If Harris wins and she has a divided Congress, I think it would be pretty much steady as she goes. I’m not sure that markets would respond too much to that.

So, it seems to me that the risk from the election is neutral to upside.

Focusing on the Canadian stock market, what sectors do you believe have the strongest fundamentals and tailwinds in 2025?

I tend to like, and it might be a little bit of a contrarian play given the performance this year, consumer discretionary in Canada as it hasn’t performed as well as other sectors. But, looking into 2025, we have rate relief, that’s certainly going to help. And Canadians have so much savings accumulated that they can spend. Also, we’ve been impressed by real disposable income growth, inflation adjusted disposable income is pretty strong. Provided that this continues, I think we’re going to see consumers start to spend again and that could benefit that sector.

Would that spending reinflate inflation?

No. I don’t think we’re looking at something massive that’s super inflationary at this point because there’s a lot of slack in the economy.

With the yield curve expected to normalize in 2025 and economic growth expected to improve, this should be positive for bank stocks. What are your expectations?

Financials have had a pretty good run so I would be neutral at this point in time. I think financials have integrated a lot of the positive news – the un-inverting yield curve and soft landing - that’s embedded now.

China has recently announced stimulus measures, do you believe the narrative has changed on China?

I think it’s probably the most convincing we’ve seen so far but we are still going to wait to see how that plays out. The problems in China are multidimensional.

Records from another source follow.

/-- Block base, LOCK register, bit of GLB_LOCK_STATUS, in ascending base order (R494, R495). -/
def lockList : List (Nat × Nat × Nat) := [
  (0x0, 0xC, 0),
  (0x100000, 0x100000, 1),
  (0x300000, 0x300000, 2),
  (0x400000, 0x400000, 3),
  (0x500000, 0x500000, 4),
  (0x600000, 0x600000, 5),
  (0x700000, 0x700000, 6),
  (0x800000, 0x800000, 7),
  (0x900000, 0x900000, 8),
  (0xC00000, 0xC00000, 9),
  (0xD00000, 0xD00000, 10),
  (0xE00000, 0xE00000, 11),
  (0xF00000, 0xF00000, 12),
  (0x1000000, 0x1000000, 13),
  (0x1100000, 0x1100000, 14),
  (0x1200000, 0x1200000, 15),
  (0x1300000, 0x1300000, 16),
  (0x1400000, 0x1400000, 17),
  (0x1500000, 0x1500000, 18) ]

/-- LO registers whose read latches the HI register at the offset given (R490): LO, stride, count, distance. -/
def latchLo : List (Nat × Nat × Nat) := [
  (0x100010, 4, 1),
  (0x100018, 4, 1),
  (0x900038, 4, 1),
  (0xC0000C, 4, 1),
  (0xD00020, 4, 1),
  (0xD00028, 4, 1),
  (0xE00104, 16, 16),
  (0xF00098, 4, 1),
  (0x1000010, 4, 1),
  (0x1000018, 4, 1),
  (0x1000020, 4, 1),
  (0x1300008, 4, 1),
  (0x4, 4, 1) ]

The price of gold keeps climbing to new record highs. Based on your 2025 year-end target of U.S. $1,900 per ounce for the price of gold, my assumption is that you think it has peaked or it will soon peak. Can you elaborate on your forecast?

We’ve seen quite the run and it’s been driven by increasing central bank demand from countries like China and India looking to reduce their reliance on the U.S. dollar. There’s geopolitics at play as well.

For the time being, we’ve seen gold being less correlated with inflation. But we think those fundamentals will eventually reassert themselves. The latest U.S. CPI reading is 2.5 per cent, on an annual basis, and we have it continuing to move lower in the future. Inflation hedge properties of gold, that part will be less attractive in our view. That’s why we have it fading a little bit. We think that there’s been a lot of speculation added to those drivers that will probably soften as well.

Small cap stocks benefit from a falling interest rate environment as many companies have floating rate debt. Meanwhile, large cap stocks may offer investors lower volatility, many are profitable and have dividend income as a result. Over the next year, what do you believe will outperform - small-cap or large-cap stocks?

I tend to like large caps a little bit more.

Right now, there’s a lot of savings, especially in Canada. As interest rates fall and returns become less attractive, investors are going to be looking for higher returns. I think quality, dividend paying large-cap stocks are going to be appealing, especially in a lower rate environment, and also to diversify portfolios.

There are still some lingering questions about this cycle, ‘Is it really a soft landing?’ or ‘Could there be a recession?’, I tend to prefer quality in that situation.